§ ABOUT THIS TASK
For every line in the data below that contains "words", copy the line.

====== GIVEN DATA ======

/-- The group and sub-group after the results are written, before the instruction retires. -/
structure WrittenIn (c : Cx) (x : Ext) (wide : Bool) (f : Nat → Dword × Flags) (g : Group) (u : SubGroup) : Prop where
  window : ∃ e : WinEntry, u.window = (e :: c.u.window).take 8 ∧ e.wide = wide ∧ e.uni = isUni x.d ∧
    ∀ t, t < 32 * c.g.m → e.vals.get 0 t =
      if isUni x.d then (f 0).1
      else if c.active x.p t then (f t).1
      else match operandOf x.d with
        | .vreg n => BitVec.ofNat 64 ((c.g.vcur n t).toNat + if wide then (c.g.vcur (n + 1) t).toNat * 2 ^ 32 else 0)
        | _ => 0
  vectors : ∀ r t, t < 32 * c.g.m → g.vcur r t =
    match operandOf x.d with
    | .vreg n =>
      if c.active x.p t && r == n then BitVec.ofNat 32 (bits (f t).1 31 0)
      else if c.active x.p t && wide && r == n + 1 then BitVec.ofNat 32 (bits (f t).1 63 32)
      else c.g.vcur r t
    | _ => c.g.vcur r t
  uniforms : ∀ r, u.ureg r =
    match operandOf x.d with
    | .ureg n =>
      if r = n then BitVec.ofNat 32 (bits (f 0).1 31 0)
      else if wide && r == n + 1 then BitVec.ofNat 32 (bits (f 0).1 63 32)
      else c.u.ureg r
    | _ => c.u.ureg r
  flags : ∀ t, g.fpsr.get 0 t = c.g.fpsr.get 0 t ||| if t ∈ c.reach x then (forThread x f t).2 else 0
  keptGroup : g = { c.g with vregs := g.vregs, stale := g.stale, awaited := g.awaited, vmarks := g.vmarks, fpsr := g.fpsr, subs := g.subs }
  keptSub : u = { c.u with window := u.window, uregs := u.uregs, umarks := u.umarks, hist := u.hist }
  keptSubs : ∀ n, n ≠ c.r.sub → g.sub? n = c.g.sub? n

theorem isUni_of_ureg {d : BitVec 9} {n : Nat} (h : operandOf d = .ureg n) : isUni d = true := by simp [isUni, h]
theorem isUni_of_vreg {d : BitVec 9} {n : Nat} (h : operandOf d = .vreg n) : isUni d = false := by simp [isUni, h]
theorem isUni_of_lit {d : BitVec 9} (h : operandOf d = .lit) : isUni d = false := by simp [isUni, h]

theorem putUregs_spec (u : SubGroup) (n : Nat) (wide : Bool) (v : Dword) :
    (∃ r m, u.putUregs n wide v = { u with uregs := r, umarks := m }) ∧
      ∀ k, (u.putUregs n wide v).ureg k =
        if k = n then BitVec.ofNat 32 (bits v 31 0)
        else if wide && k == n + 1 then BitVec.ofNat 32 (bits v 63 32) else u.ureg k := by
  unfold SubGroup.putUregs SubGroup.putU SubGroup.ureg
  cases wide
  · refine ⟨⟨_, _, rfl⟩, fun k => ?_⟩
    simp [SMap.get_set]
  · refine ⟨⟨_, _, rfl⟩, fun k => ?_⟩
    simp only [if_true, SMap.get_set, Bool.true_and, beq_iff_eq]
    by_cases h : k = n + 1
    · subst h; simp
    · simp [h]

/-- Writing one result for each thread. -/
theorem writeLanes_spec (c : Cx) (s : State) (x : Ext) (wide : Bool) (f : Nat → Dword × Flags)
    (_hg : s.group? c.r.grp = some c.g) (hu : c.g.sub? c.r.sub = some c.u)
    (hd : (∃ n, operandOf x.d = .vreg n) ∨ operandOf x.d = .lit) :
    ∃ F : Group → Group, (∀ g, (F g).id = g.id) ∧ c.writeLanes s x.d wide (c.lanesOf x f) = s.modGroup c.r.grp F ∧
      ∃ u, (F c.g).sub? c.r.sub = some u ∧ WrittenIn c x wide f (F c.g) u := by
  have hl : ∀ n, isUni x.d = n → n = false → c.lanesOf x f = (c.threads x.p).map fun t => (⟨t, (f t).1, (f t).2⟩ : Lane) := by
    intro n h h'
    subst h'
    simp [Cx.lanesOf, Cx.reach, forThread, h]
  rcases hd with ⟨n, hd⟩ | hd
  · have hn := isUni_of_vreg hd
    have hlanes := hl _ hn rfl
    have hat : ∀ t, laneAt (c.lanesOf x f) t = if t ∈ c.threads x.p then some (f t).1 else none := by
      intro t; rw [hlanes]; exact laneAt_map _ _ _ t
    obtain ⟨⟨v, st, w, mk, b, h1⟩, h2, h3⟩ := putRegs_spec c.g c.r.sub n wide (laneAt (c.lanesOf x f))
    obtain ⟨F, h4, h5⟩ := raise_spec (c.g.putRegs c.r.sub n wide (laneAt (c.lanesOf x f))) (c.threads x.p)
      (fun t => (f t).2) (fun t => (f t).1) (threads_nodup c x.p)
    obtain ⟨hist, h6⟩ := h3.own c.u hu
    refine ⟨fun g => ((g.putRegs c.r.sub n wide (laneAt (c.lanesOf x f))).raise (c.lanesOf x f)).modSub c.r.sub fun u => u.push
      ⟨wide, false, SMap.build 0 (fun t => match laneAt (c.lanesOf x f) t with
        | some v => v
        | none => BitVec.ofNat 64 ((c.g.vcur n t).toNat + if wide then (c.g.vcur (n + 1) t).toNat * 2 ^ 32 else 0)) 0 (32 * c.g.m)⟩,
      ?_, ?_, ?_⟩
    · intro g
      obtain ⟨⟨v, st, w, mk, b, h1⟩, -, -⟩ := putRegs_spec g c.r.sub n wide (laneAt (c.lanesOf x f))
      obtain ⟨F, h4, -⟩ := raise_spec (g.putRegs c.r.sub n wide (laneAt (c.lanesOf x f))) (c.threads x.p)
        (fun t => (f t).2) (fun t => (f t).1) (threads_nodup c x.p)
      show (Group.raise _ (c.lanesOf x f)).id = g.id
      rw [hlanes] at h4 ⊢; rw [h4]; show (Group.putRegs _ _ _ _ _).id = _; rw [← hlanes, h1]
    · unfold Cx.writeLanes; rw [hd] <;> rfl
    · simp only []
      rw [show (c.g.putRegs c.r.sub n wide (laneAt (c.lanesOf x f))).raise (c.lanesOf x f) = _ from
        (congrArg _ hlanes).trans h4]
      refine ⟨_, sub?_modSub_self _ c.r.sub _ { c.u with hist := hist } (by intro _; rfl) h6, ?_⟩
      refine ⟨⟨_, rfl, rfl, hn.symm, fun t ht => ?_⟩, fun r t ht => ?_, fun r => ?_, fun t => ?_, ?_, rfl, fun k hk => ?_⟩
      · rw [SMap.get_build]
        simp only [Nat.zero_le, Nat.zero_add, ht, and_self, if_true, hn, Bool.false_eq_true, if_false, hat, mem_threads,
          true_and, hd]
        by_cases ha : c.active x.p t = true <;> simp [ha]
      · show (c.g.putRegs c.r.sub n wide (laneAt (c.lanesOf x f))).vcur r t = _
        rw [h2 r t ht, hat]
        simp only [mem_threads, ht, true_and, hd]
        by_cases ha : c.active x.p t = true <;> by_cases hr : r = n <;> by_cases hr' : r = n + 1 <;> cases wide <;>
          simp_all
      · show c.u.ureg r = _
        simp only [hd]
      · show F.get 0 t = _
        rw [h5]
        have : (c.g.putRegs c.r.sub n wide (laneAt (c.lanesOf x f))).fpsr = c.g.fpsr := by rw [h1]
        rw [this]
        simp [Cx.reach, forThread, hn]
      · show Group.modSub _ _ _ = _
        unfold Group.modSub
        rw [h1]
      · rw [sub?_modSub_other _ c.r.sub k _ (by intro _; rfl) hk]
        exact h3.other k hk
  · have hn := isUni_of_lit hd
    have hlanes := hl _ hn rfl
    have hat : ∀ t, laneAt (c.lanesOf x f) t = if t ∈ c.threads x.p then some (f t).1 else none := by
      intro t; rw [hlanes]; exact laneAt_map _ _ _ t
    obtain ⟨F, h4, h5⟩ := raise_spec c.g (c.threads x.p) (fun t => (f t).2) (fun t => (f t).1) (threads_nodup c x.p)
    refine ⟨fun g => (g.raise (c.lanesOf x f)).modSub c.r.sub fun u => u.push
      { wide := wide, uni := false, vals := SMap.build 0 (fun t => (laneAt (c.lanesOf x f) t).getD 0) 0 (32 * c.g.m) }, ?_, ?_, ?_⟩
    · intro g
      obtain ⟨F, h4, -⟩ := raise_spec g (c.threads x.p) (fun t => (f t).2) (fun t => (f t).1) (threads_nodup c x.p)
      show (Group.raise _ (c.lanesOf x f)).id = g.id
      rw [hlanes, h4]
    · unfold Cx.writeLanes; rw [hd]
    · simp only []
      rw [show c.g.raise (c.lanesOf x f) = _ from (congrArg _ hlanes).trans h4]
      refine ⟨_, sub?_modSub_self _ c.r.sub _ c.u (by intro _; rfl) hu, ?_⟩
      refine ⟨⟨_, rfl, rfl, hn.symm, fun t ht => ?_⟩, fun r t ht => ?_, fun r => ?_, fun t => ?_, rfl, rfl, fun k hk => ?_⟩
      · rw [SMap.get_build]
        simp only [Nat.zero_le, Nat.zero_add, ht, and_self, if_true, hn, Bool.false_eq_true, if_false, hat, mem_threads,
          true_and, hd]
        by_cases ha : c.active x.p t = true <;> simp [ha]
      · show c.g.vcur r t = _
        simp only [hd]
      · show c.u.ureg r = _
        simp only [hd]
      · show F.get 0 t = _
        rw [h5]; simp [Cx.reach, forThread, hn]
      · exact (sub?_modSub_other _ c.r.sub k _ (by intro _; rfl) hk).trans rfl

/-- Writing the one result of a uniform destination. -/
theorem writeUni_spec (c : Cx) (s : State) (x : Ext) (wide : Bool) (f : Nat → Dword × Flags) (n : Nat)
    (hu : c.g.sub? c.r.sub = some c.u) (hd : operandOf x.d = .ureg n) :
    ∃ F : Group → Group, (∀ g, (F g).id = g.id) ∧ c.writeUni s n wide (f 0).1 (f 0).2 = s.modGroup c.r.grp F ∧
      ∃ u, (F c.g).sub? c.r.sub = some u ∧ WrittenIn c x wide f (F c.g) u := by
  have hn := isUni_of_ureg hd
  obtain ⟨F, h4, h5⟩ := raise_spec c.g c.unguarded (fun _ => (f 0).2) (fun _ => (f 0).1) (threads_nodup c 0)
  obtain ⟨⟨r, m, h6⟩, h7⟩ := putUregs_spec c.u n wide (f 0).1
  refine ⟨fun g => (g.raise (c.unguarded.map fun t => ⟨t, (f 0).1, (f 0).2⟩)).modSub c.r.sub fun u => (u.putUregs n wide (f 0).1).push
    { wide := wide, uni := true, vals := SMap.build 0 (fun _ => (f 0).1) 0 (32 * c.g.m) }, ?_, ?_, ?_⟩
  · intro g
    obtain ⟨F, h4, -⟩ := raise_spec g c.unguarded (fun _ => (f 0).2) (fun _ => (f 0).1) (threads_nodup c 0)
    show (Group.raise _ _).id = g.id
    rw [h4]
  · rfl
  · simp only []
    rw [h4]
    refine ⟨_, sub?_modSub_self _ c.r.sub _ c.u (fun u => ?_) hu, ?_⟩
    · obtain ⟨⟨r, m, h6⟩, -⟩ := putUregs_spec u n wide (f 0).1
      show (SubGroup.putUregs _ _ _ _).num = u.num
      rw [h6]
    refine ⟨⟨{ wide := wide, uni := true, vals := SMap.build 0 (fun _ => (f 0).1) 0 (32 * c.g.m) }, ?_, rfl, hn.symm, fun t ht => ?_⟩,
      fun r t ht => ?_, fun r => ?_, fun t => ?_, rfl, ?_, fun k hk => ?_⟩
    · show (_ :: (c.u.putUregs n wide (f 0).1).window).take 8 = _
      rw [h6]
    · rw [SMap.get_build]
      simp only [Nat.zero_le, Nat.zero_add, ht, and_self, if_true, hn]
    · show c.g.vcur r t = _
      simp only [hd]
    · show (c.u.putUregs n wide (f 0).1).ureg r = _
      simp only [hd]; exact h7 r
    · show F.get 0 t = _
      rw [h5]; simp [Cx.reach, forThread, hn]
    · show SubGroup.push (c.u.putUregs n wide (f 0).1) _ = _
      rw [h6]; rfl
    · refine (sub?_modSub_other _ c.r.sub k _ (fun u => ?_) hk).trans rfl
      obtain ⟨⟨r, m, h6⟩, -⟩ := putUregs_spec u n wide (f 0).1
      show (SubGroup.putUregs _ _ _ _).num = u.num
      rw [h6]
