/-- Every instruction of these ports issues with its entry's checks alone, and its effect is one of the five. -/
theorem portForm_effect {i : Instr} {words : Nat} {x : Ext} {f : Form} (h : portForm i = some (words, x, f)) :
    ∃ eff, (∀ s, exec i s = s.issueAlu words x f eff) ∧ PortEffect x f eff := by
  cases i with (cases h <;> (delta exec; dsimp only))
  | exmrd x | mmkrd x | lprrd x | pcnt x | srrd x | clkrd x | ballot x | treduce x | tscan x | iadd x | iaddBase b | isub x | isubBase b
  | iadd3 x | imul x | imulBase b | imulh x | imad x | imadw x | idiv x | irem x | imin x | iminBase b | imax x | imaxBase b | iabs x
  | iabsBase b | ineg x | inegBase b | isat x | not x | notBase b | bfx x | bfi x | brev x | brevBase b | mov x | movBase b | movi x
  | lea x | idot4 x | cvti x | cvtf x | cvtfi x | cvtif x | unpackn x | qcomp x | qexp x | ffma x | fabs x | fabsBase b | fneg x
  | fnegBase b | fcpsgn x | fcpsgnBase b | fclass x | fscale x | hdot2 x | hmix x =>
    exact ⟨_, fun _ => rfl, .value rfl _ fun _ _ => ⟨_, rfl⟩⟩
  | and x | andBase b | or x | orBase b | xor x | xorBase b | andn x | andnBase b =>
    exact ⟨_, fun _ => rfl, portEffect_bits rfl _⟩
  | shl x | shlBase b | shr x | shrBase b | sar x | sarBase b | rotl x | rotlBase b =>
    exact ⟨_, fun _ => rfl, portEffect_shift rfl _⟩
  | popc x | popcBase b | clz x | clzBase b | ctz x | ctzBase b =>
    exact ⟨_, fun _ => rfl, portEffect_count rfl _⟩
  | isel x | fsel x =>
    exact ⟨_, fun _ => rfl, portEffect_select rfl _⟩
  | fadd x | faddBase b | fsub x | fsubBase b | fmul x | fmulBase b | fmin x | fminBase b | fmax x | fmaxBase b | fminm x | fminmBase b
  | fmaxm x | fmaxmBase b | fdiv x | frem x =>
    exact ⟨_, fun _ => rfl, portEffect_flt2 rfl _⟩
  | fsqrt x | fsqrtBase b | frcp x | frcpBase b | frsq x | frsqBase b | frint x | fgexp x | fgexpBase b | fgmant x =>
    exact ⟨_, fun _ => rfl, portEffect_flt1 rfl _⟩
  | hadd2 x | hadd2Base b | hmul2 x | hmul2Base b | hfma2 x =>
    exact ⟨_, fun _ => rfl, portEffect_packed rfl _⟩
  | fexp x | fexpBase b | fexp2 x | fexp2Base b | fexpm1 x | fexpm1Base b | flog x | flogBase b | flog2 x | flog2Base b | flog1p x
  | flog1pBase b | ferf x | ferfBase b | ferfc x | ferfcBase b | fsinpi x | fsinpiBase b | fcospi x | fcospiBase b | ftanh x | ftanhBase b
  | fcbrt x | fcbrtBase b =>
    exact ⟨_, fun _ => rfl, portEffect_fn rfl _⟩
  | pand x | por x | pxor x | pnot x | pandn x | pfirst x | vote x | isetp x | fsetp x | dropm x =>
    exact ⟨_, fun _ => rfl, .judge _ (Nat.mod_lt _ (by decide)) fun _ _ => ⟨_, rfl⟩⟩
  | iaddc x | isubb x =>
    exact ⟨_, fun _ => rfl, .carry rfl _ _ rfl⟩
  | flgrd x =>
    exact ⟨_, fun _ => rfl, .value rfl _ fun _ _ => by unfold effFlgrd; exact ⟨_, rfl⟩⟩
  | idrd x =>
    exact ⟨_, fun _ => rfl, .value rfl _ fun _ _ => by unfold effIdrd; exact ⟨_, rfl⟩⟩
  | rand x =>
    exact ⟨_, fun _ => rfl, .value rfl _ fun _ _ => by unfold effRand; exact ⟨_, rfl⟩⟩
  | pmov x =>
    exact ⟨_, fun _ => rfl, portEffect_pmov x⟩
  | exmwr x =>
    exact ⟨_, fun _ => rfl, .masks _ (fun _ g => ⟨g.preds, _, g.fpsr, rfl⟩) (fun _ => none) fun _ _ => rfl⟩
  | flgclr x =>
    exact ⟨_, fun _ => rfl, .masks _ (fun _ g => ⟨g.preds, g.exm, _, rfl⟩) (fun _ => none) fun _ _ => rfl⟩
  | nop x =>
    exact ⟨_, fun _ => rfl, .masks (fun _ g => g) (fun _ g => ⟨g.preds, g.exm, g.fpsr, rfl⟩) (fun _ => none) fun c s =>
      congrArg Res.done (modGroup_id s c.r.grp).symm⟩
  | trap x =>
    exact ⟨_, fun _ => rfl, portEffect_trap x⟩
  | mmkwr x =>
    exact ⟨_, fun _ => rfl, .register _ (fun _ u => ⟨_, u.lpr, u.fpcr, rfl⟩) fun _ _ => rfl⟩
  | lprwr x =>
    exact ⟨_, fun _ => rfl, .register _ (fun _ u => ⟨u.mmk, _, u.fpcr, rfl⟩) fun _ _ => rfl⟩
  | fpmode x =>
    exact ⟨_, fun _ => rfl, .register _ (fun _ u => ⟨u.mmk, u.lpr, _, rfl⟩) fun _ _ => rfl⟩
  | srwr x =>
    exact ⟨_, fun _ => rfl, portEffect_srwr x⟩

end

/-- Settles O13: the effect of every instruction of these ports is one of five, and each stays in its group. -/
theorem portInstructionsComplete : Obligations.PortInstructionsComplete := by
  unfold Obligations.PortInstructionsComplete
  intro s i c words x f hi hr
  obtain ⟨eff, hexec, heff⟩ := portForm_effect hi
  exact portCompletes_of_owns hr (hexec s) (heff.owns hr)

end Machine
end Sys2Proof
end

section
namespace Sys2Proof
namespace Machine

/-! ### What an event about one sub-group leaves -/

theorem group_id {s : State} {g : Group} {id : Nat} (h : s.group? id = some g) : g.id = id :=
  key_of_find? s.groups (fun g => g.id) id g h

theorem group_mem {s : State} {g : Group} {id : Nat} (h : s.group? id = some g) : g ∈ s.groups := List.mem_of_find?_eq_some h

======

§ RESULT BELOW
theorem portForm_effect {i : Instr} {words : Nat} {x : Ext} {f : Form} (h : portForm i = some (words, x, f)) :
    ∃ eff, (∀ s, exec i s = s.issueAlu words x f eff) ∧ PortEffect x f eff := by
  intro s i c words x f hi hr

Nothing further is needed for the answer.